Таким манером мялось да тянулось у них это дело до тех пор, пока барыне в город не занадобилось ехать. Собралась и Петрушку с собой захватила. Дорогой все представлялся Любови Александровне Ионка-подлец, который однажды чуть-чуть в нее подсвечником не пустил («еще слава богу, что хоть потом-то кой-как его в солдаты сбыла!»), а Петрушка тем временем лихачом таким на облучке приснастился, только и дела, что к барыне оборачивается да смотрит на нее… ну, словно твой май радошный смотрит! К ночи на постоялый двор взъехали; покушала Любовь Александровна чаю; хотелось еще курочки домашненькой да белорыбицы провесненькой покушать, однако не могла. Даже Надежда Ивановна выговорила:
— Ах, ma chère, я просто не постигаю, как только это вы есть в состоянии!
Только непроглядная же и ночь на дворе стояла! Ни огонька в мужичьих избах, ни души на улице; даже собаки притаились не вякнут; даже извозчичьи лошади перестали мотать головами и вздрагивать бубенчиками. А ветер все крепчает да крепчает и, прорываясь сквозь пазы ветхих мужичьих избенок, так-то жалостливо ноет, словно все сердце человеческое высосать хочет. А сверху все сыплет да сыплет пушистым белым саваном на помертвевшую землю, и вдруг точно ливнем каким засыплет в окошко, и выглянет в горницу со двора словно голова мертвеца безокая…
Говорит этот ветер Ивану молодшему:
«Спи, молодший Иван! спи, сирота! однако ума, смотри, не проспи! Ох, измаялся, извздыхался ты, разанафемское тягло жизни тянучи! поизмяло-таки, поистратило тебя злое лютое гореваньице! Ж-ж-ж-и-и-и! спи, Иван! ж-ж-ж-и-и-и! сирота!
Уж и холодно ж молодшему Ивану на нетопленной печке спати! Уж и голодно ж дураку, не лопавши, длинну ночь коротати! Оборвался весь! изломался весь! обмололся весь! Ж-ж-ж-и-и-и! спи, Иван! ж-ж-ж-и-и-и! сирота!

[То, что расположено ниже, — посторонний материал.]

/-! #### The register window -/

theorem witness_RegisterReadMap : State.reset.rst = false ∧ (0xFC#8).toNat % 4 = 0 := by decide
theorem witness_RegisterReadMap_reserved :
    State.reset.rst = false ∧ [0x44#8, 0xFC].all (fun o => decide (0x44 ≤ o.toNat ∧ o.toNat % 4 = 0)) = true := by decide
theorem witness_WritesFollowTheMode :
    { State.reset with status := { State.reset.status with busy := true } }.status.busy = true ∧
    (stuck .badArg 0).status.fault = true ∧ decode 0x00000000#32 ≠ .ok .resetState ∧
    State.reset.status.busy = false ∧ State.reset.rst = false := by decide
/-- A window moved to 0xFE00, its two ends, and the addresses next to them (R31, D56). -/
theorem witness_HostAccessesByAddress :
    let s := { State.reset with params := { Params.reference with regBase := 0xFE00 } }
    windowOffset 0xFE00 s = some 0 ∧ windowOffset 0xFEFF s = some 0xFF ∧ 0xFDFF < s.params.regBase ∧
    s.params.regBase + 256 ≤ 0xFF00 := by decide
theorem test_write_moved_window :
    ends (step { State.reset with
        params := { Params.reference with regBase := 0xFE00 }, bus := [.write32 0xFE10 5] })
      (fun t => decide (t.arg0 = 5)) = true := by decide +kernel
theorem test_host_memory : ends (hostMove (.memStore 0xFFFFFFFF 7) State.reset)
    (fun t => decide (memByte t.mem 0xFFFFFFFF = 7)) = true := by decide +kernel
theorem witness_HostAccessesByAddress_unaligned : [0x01#8, 0x02, 0x41, 0xFF].all (fun o => decide (o.toNat % 4 ≠ 0)) = true := by decide
theorem witness_FaultIsSticky :
    ∃ t, (stuck .badArg 2).status.fault = true ∧ (stuck .badArg 2).status.busy = false ∧
      (stuck .badArg 2).rst = false ∧ step ((stuck .badArg 2).withFetchWord 32 0) = .next t := by
  obtain ⟨t, h, -⟩ := next_of_ends (o := step ((stuck .badArg 2).withFetchWord 32 0)) (p := fun _ => true)
    (by decide +kernel)
  exact ⟨t, by decide, by decide, by decide, h⟩
theorem witness_CommandEndsDoneOrFaulted :
    State.reset.ready = true ∧ StatusLegal State.reset ∧ ∃ t, exec (.huffBuild 15) State.reset = .next t := by
  obtain ⟨t, h, -⟩ := next_of_ends (o := exec (.huffBuild 15) State.reset) (p := fun _ => true) (by decide +kernel)
  exact ⟨by decide, by unfold StatusLegal; decide, t, h⟩

/-! #### Reset -/

theorem witness_ResetPinAndValues :
    (stuck .badArg 0).rst = false ∧ { stuck .badArg 0 with rst := true }.rst = true := by decide
/-- A COMPRESS that passes its pre-checks and one that fails, HC_INSERT either way, and RESET_STATE, which is accepted while
FAULTED too. -/
theorem witness_AbandonedCommand :
    decode 0x00000803#32 = .ok (.compress 8 false) ∧ decode 0x00000903#32 = .ok (.compress 9 false) ∧
    accepts (.compress 8 false) (idle abc 136 0 0 0) = true ∧ accepts (.compress 9 false) (idle abc 136 0 0 0) = true ∧
    passesPreChecks (.compress 8 false) (idle abc 136 0 0 0) = true ∧
    passesPreChecks (.compress 9 false) (idle abc 136 0 0 0) = false ∧
    decode 0x00000021#32 = .ok .hcInsert ∧ passesPreChecks .hcInsert (idle chainInput 0 11 0 0) = true ∧
    passesPreChecks .hcInsert (idle abc 0 0 0 0) = false ∧
    decode 0x00000001#32 = .ok .resetState ∧ accepts .resetState (stuck .badArg 0) = true := by decide +kernel
/-- HC_INSERT of a 3-byte input fails its pre-check, so abandoning it leaves no PREV entry written (R392, R12). -/
theorem test_abandon_failing :
    ends (hostMove (.abandon 0x21) (chained (idle abc 0 0 0 0))) (fun t => t.rst && decide (t.prev = [])) = true := by
  decide +kernel

/-! #### Control -/

theorem witness_NopChangesOnlyStatus : State.reset.ready = true ∧ (stuck .badArg 0).status.fault = true := by decide
theorem witness_ResetStateEffect :
    (stuck .badArg 0).rst = false ∧ (stuck .badArg 0).status.busy = false ∧ (stuck .badArg 0).status.fault = true := by
  decide
theorem witness_TblReadGivesTheEntry :
    TableId.ofSel 1 = some .prev ∧ TableId.ofSel 12 = some .rleCount ∧ State.reset.ready = true ∧
    (tableEntries State.reset .rleCount ≤ { State.reset with arg0 := 1 }.arg0.toNat) ∧
    State.reset.arg0.toNat < tableEntries State.reset .prev ∧ tableEntry .prev 0 State.reset = none ∧
    tableEntry .prev 0 (chained State.reset) = some 0xFFFFFFFF ∧ tableEntry .rleCount 0 State.reset = some 0 := by
  decide +kernel
/-- The last index and the largest legal value of RLE_ITEM and RLE_COUNT, and the first illegal ones. -/
theorem witness_TblWriteSetsTheEntry :
    TableId.ofSel 11 = some .rleItem ∧ TableId.ofSel 12 = some .rleCount ∧ State.reset.ready = true ∧
    (315 < tableEntries State.reset .rleItem ∧ 0xFF2 < 2 ^ tableWidth .rleItem ∧ 0xFF2 % 32 ≤ 18) ∧
    tableEntries State.reset .rleItem ≤ 316 ∧ ¬(0xFF3 % 32 ≤ 18) ∧
    (316 < 2 ^ tableWidth .rleCount ∧ 316 ≤ 316 ∧ ¬(317 ≤ 316)) := by decide +kernel
theorem witness_TableLimits : State.reset.ready = true ∧ 13 ≤ (13#4).toNat ∧ 3 ≤ (3#4).toNat := by decide
theorem witness_BwResetEffect : { State.reset with bitBuf := 0x13, bitCnt := 5 }.ready = true := by decide

/-! #### Checksum and match finder -/

theorem witness_AdlerUpdateEffect :
    (idle abc 0 0 3 0).ready = true ∧ regionsOk (idle abc 0 0 3 0) = true ∧ 0 + 3 ≤ (idle abc 0 0 3 0).inLen.toNat ∧
    (idle abc 0 4 0 0).inLen.toNat < (idle abc 0 4 0 0).arg0.toNat ∧
    (idle abc 0 3 1 0).arg0.toNat ≤ (idle abc 0 3 1 0).inLen.toNat ∧
    (idle abc 0 3 1 0).inLen.toNat < 3 + (idle abc 0 3 1 0).arg1.toNat := by decide +kernel
theorem witness_AdlerUpdateEffect_adjacent :
    let s := idle abc 0 0 0 0
    s.ready = true ∧ regionsOk s = true ∧ s.arg0.toNat + (1#32).toNat + (2#32).toNat ≤ s.inLen.toNat ∧
    ∃ t, exec .adlerUpdate { s with arg1 := 1 } = .next t := by
  obtain ⟨t, h, -⟩ := next_of_ends (o := exec .adlerUpdate { idle abc 0 0 0 0 with arg1 := 1 }) (p := fun _ => true)
    (by decide +kernel)
  exact ⟨by decide +kernel, by decide +kernel, by decide +kernel, t, h⟩
theorem witness_HcResetEffect : (chained State.reset).ready = true := by decide
/-- The last position with four bytes left, and the one after it. -/
theorem witness_HcInsertEffect :
    (idle clashInput 0 10 0 0).ready = true ∧ regionsOk (idle clashInput 0 10 0 0) = true ∧
    10 + 4 ≤ (idle clashInput 0 10 0 0).inLen.toNat ∧ (idle clashInput 0 11 0 0).inLen.toNat - 4 < 11 ∧
    (idle abc 0 0 0 0).inLen.toNat < 4 := by decide +kernel
theorem witness_ExamineIsMatchLen :
    let s := idle chainInput 0 0 0 0
    regionsOk s = true ∧ 5 < 10 ∧ 10 + 5 ≤ s.inLen.toNat ∧ 4 ≤ 5 ∧ 0 < 5 ∧ IsMatchLen s 5 10 5 4 ∧
    IsMatchLen s 0 10 5 5 ∧ inputAt s (5 + 4) ≠ inputAt s (10 + 4) := by
  unfold IsMatchLen
  decide +kernel
theorem witness_FindMatchGivesATrueMatch :
    let s := idle clashInput 0 10 1 4
    s.ready = true ∧ regionsOk s = true ∧ s.arg1 ≠ 0 ∧ 4 ≤ s.arg2.toNat ∧ s.arg2.toNat ≤ 258 ∧
    s.arg0.toNat + s.arg2.toNat ≤ s.inLen.toNat ∧
    s.inLen.toNat - (idle clashInput 0 11 1 4).arg0.toNat < 4 ∧ (idle clashInput 0 10 0 4).arg1 = 0 ∧
    (idle clashInput 0 10 1 3).arg2.toNat < 4 ∧ s.inLen.toNat - 10 < (idle clashInput 0 10 1 5).arg2.toNat := by
  decide +kernel
theorem witness_FindMatchIsBestOfChain :
    let s := chained (idle clashInput 0 10 2 4)
    s.ready = true ∧ regionsOk s = true ∧ s.arg1 ≠ 0 ∧ 4 ≤ s.arg2.toNat ∧ s.arg2.toNat ≤ 258 ∧
    s.arg0.toNat + s.arg2.toNat ≤ s.inLen.toNat ∧
    chainFrom s 10 2 (Cells.get Config.nil s.head (bucketAt s 10)) = [5, 0] ∧
    ∀ c ∈ chainFrom s 10 2 (Cells.get Config.nil s.head (bucketAt s 10)),
      (Cells.find s.prev (c % 32768)).isSome = true := by decide +kernel

/-! #### Huffman builder and run encoder -/

/-- The greatest accepted sum, 2^22 - 1, and the least refused one. -/
theorem witness_HuffBuildEffect :
    Alphabet.ofSel 2 = some .preCode ∧ State.reset.ready = true ∧
    forcedSum .preCode { State.reset with freqPre := [(0, 0x3FFFED)] } = 2 ^ 22 - 1 ∧
    forcedSum .preCode { State.reset with freqPre := [(0, 0x3FFFEE)] } = 2 ^ 22 := by decide +kernel
/-- A pre-code of nineteen equal frequencies: symbol 6 has a shorter code than symbol 0, and comes after it. -/
theorem witness_HuffCodes :
    Alphabet.ofSel 2 = some .preCode ∧ State.reset.ready = true ∧
    ∃ t, exec (.huffBuild 2) State.reset = .next t ∧ t.status.fault = false ∧
      codeLen .preCode t 6 ≤ codeLen .preCode t 0 := by
  obtain ⟨t, h, hp⟩ := next_of_ends (o := exec (.huffBuild 2) State.reset)
    (p := fun t => decide (t.status.fault = false ∧ codeLen .preCode t 6 ≤ codeLen .preCode t 0)) (by decide +kernel)
  exact ⟨by decide, by decide, t, h, (of_decide_eq_true hp).1, (of_decide_eq_true hp).2⟩
theorem witness_HuffCodeIsComplete :
    ∃ t, exec (.huffBuild 2) State.reset = .next t ∧ t.status.fault = false :=
  let ⟨t, h, hf, _⟩ := witness_HuffCodes.2.2
  ⟨t, h, hf⟩
theorem witness_HuffCodeIsPrefixFree :
    (6 < alphabetNum .preCode ∧ 0 < alphabetNum .preCode ∧ 6 ≠ 0) ∧
    ∃ t, exec (.huffBuild 2) State.reset = .next t ∧ t.status.fault = false ∧
      codeLen .preCode t 6 ≤ codeLen .preCode t 0 := ⟨by decide, witness_HuffCodes.2.2⟩
theorem witness_HuffBuilderFollowsTheLoops : 18 < (List.replicate 19 1).length := by decide
theorem witness_HuffLengthsFollowFrequencies :
    let f := fun x => max (Cells.get 0 (alphabetFreq .preCode State.reset) x).toNat 1
    f 0 = f 6 ∧ 0 < 6 ∧ ∃ t, exec (.huffBuild 2) State.reset = .next t ∧ t.status.fault = false :=
  ⟨by decide, by decide, witness_HuffCodeIsComplete⟩
theorem witness_ReverseBitsMirrors : 13 < 14 := by decide
theorem witness_RleEncodeEffect :
    let s := { State.reset with lenLit := [(0, 15)] }
    s.ready = true ∧ (encodeRuns (lengthSequence s))[0]? = some (15, 0) ∧
    (encodeRuns (lengthSequence s)).length ≤ 315 := by decide +kernel
theorem witness_RunsEncodeAndDecode : maximalRuns [3, 3, 3, 5, 3] = [(3, 3), (5, 1), (3, 1)] ∧ 3 < 4 ∧ 4 ≤ 4 := by decide
theorem witness_RunsEncodeAndDecode_items :
    (∀ v ∈ List.replicate 8 15, v ≤ 15) ∧ (encodeRuns (List.replicate 8 15)).head? = some (15, 0) := by decide +kernel

/-! #### Block encoder and driver -/

/-- The ends of the ranges, and the slots on either side of length 258. -/
theorem witness_SlotsCoverTheRanges :
    lengthSlot 3 = 0 ∧ lengthSlot 257 = 27 ∧ lengthSlot 258 = 28 ∧ distSlot 1 = 0 ∧ distSlot 4 = 3 ∧ distSlot 5 = 4 ∧
    distSlot 32768 = 29 := by decide
theorem witness_FrequencyCommands : State.reset.ready = true ∧ 287 < 288 ∧ 31 < 32 := by decide
theorem witness_BoundGivesTheCapacity :
    State.reset.ready = true ∧ (0x7FFFFFFF#32).toNat ≤ 0x7FFFFFFF ∧ 0x7FFFFFFF < (0x80000000#32).toNat := by decide
theorem witness_CompressPreChecks :
    (idle [] 132 0 0 0).ready = true ∧ 8 < (9#4).toNat ∧ (8#4).toNat ≤ 8 ∧ regionsOk (idle [] 132 0 0 0) = true ∧
    (idle [] 132 0 0 0).outCap.toNat < max (128 + 0 * 110 / 100) (128 + 0 + 5 * (0 / 31744 + 1)) := by decide +kernel
theorem witness_CompressEmptyInput :
    (idle [] 133 0 0 0).ready = true ∧ regionsOk (idle [] 133 0 0 0) = true ∧ (idle [] 133 0 0 0).inLen = 0 ∧
    133 ≤ (idle [] 133 0 0 0).outCap.toNat := by decide +kernel
/-- "A" with the least capacity COMPRESS accepts, bound(1) = 134, and the word of COMPRESS at level 0 pending. -/
def oneByte : State := { idle [0x41] 134 0 0 0 with bus := [.write32 0 0x00000003] }
/-- Sixty zero bytes in blocks of one byte, and OUT_CAP = bound(60) = 194: sixty headers do not fit. -/
def sixtyBlocks : State :=
  { idle [] 194 0 0 0 with
    params := { Params.reference with blkMax := 1 }, inLen := 60, bus := [.write32 0 0x00000003] }

/-- The stream of "A" at level 0, as spec/95 section 2.8 gives its 37 bytes. -/
theorem test_stream_one_byte :
    let fields := streamFields 0 false oneByte
    (List.range (fieldsWidth fields / 8)).map (fun j => (byte (fieldsValue fields / 2 ^ (8 * j))).toNat) =
      [0xec, 0xfd, 0xd3, 0x9a, 0xad, 0xeb, 0xb6, 0xae, 0xeb, 0x86, 0x6d, 0xdb, 0xb6, 0x6d, 0xdb, 0xb6, 0x6d, 0xdb, 0x66,
        0xb1, 0x6d, 0xdb, 0xb6, 0x6d, 0xdb, 0x36, 0x03, 0xd9, 0x36, 0x83, 0x9f, 0x6d, 0x23, 0x25, 0x47, 0xc0, 0x00] := by
  decide +kernel
theorem streamLength_oneByte : streamLength 0 false oneByte = 37 := by
  have h := congrArg List.length test_stream_one_byte
  rw [List.length_map, List.length_range] at h
  exact h
theorem sixtyBlocks_long : 194 < streamLength 0 false sixtyBlocks := by
  have h := Laws.streamLength_ge 0 false sixtyBlocks (by decide)
  have e : 29 * ((sixtyBlocks.inLen.toNat + sixtyBlocks.params.blkMax - 1) / sixtyBlocks.params.blkMax) / 8 = 217 := by
    decide +kernel
  omega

Уж и где ж молодшему Ивану сытого ества добывати! Уж и где ж дураку пьяного пойла промышляти! Где ему для младой хозяюшки платья цветного поискати! Ж-ж-Ж-и-и-и! спи, Иван! ж-ж-ж-и-и-и! сирота!
Вышел бы Иван в темную дубраву ества добывати! Стал бы я, Иван, на большой дороге пойла промышляти! Взял бы я, Иван, свой топорик вострый! Ж-ж-ж-и-и-и! спи, Иван! ж-ж-ж-и-и-и! сирота!
Темную дубраву снегом завалило! Ждать-то на дороге холодно да жутко! Был топорик вострый — был да притупился! Ж-ж-ж-и-и-и! спи, Иван! ж-ж-ж-и-и-и! сирота!
Встань же, молодший Иван! помолися святому Николе! Милостив угодник — может, и пособит! Именем Христовым хлебца насбираешь, печурку истопишь, бабу нарядишь! Ж-ж-ж-и-и-и! спи, Иван! ж-ж-ж-и-и-и! сирота!»
А Любови Александровне не спится. И жутко-то ей и сладко. Слышит она, как Петрушка на сундуке за перегородкой с боку на бок ворочается, слышит и думает: «Господи! да неужто ж и в самом деле на дворе такая ночь темная?»
— Петруня! а Петруня! — говорит она, — встань да посмотри-ка в окно: никак, кто глядит!
Встал Петрушка, подошел к окну: ничего! никто таки в окно не глядит!
И опять все смолкло. В соседней комнате бестолково стучит маятник, и в такт ему вторит тонкий свист безмятежной Надежды Ивановны. Господи! вот и опять белая голова в окно показалась! вон кто-то словно стукнул под окном… У Любови Александровны сердце замерло; Любови Александровне душно и страшно…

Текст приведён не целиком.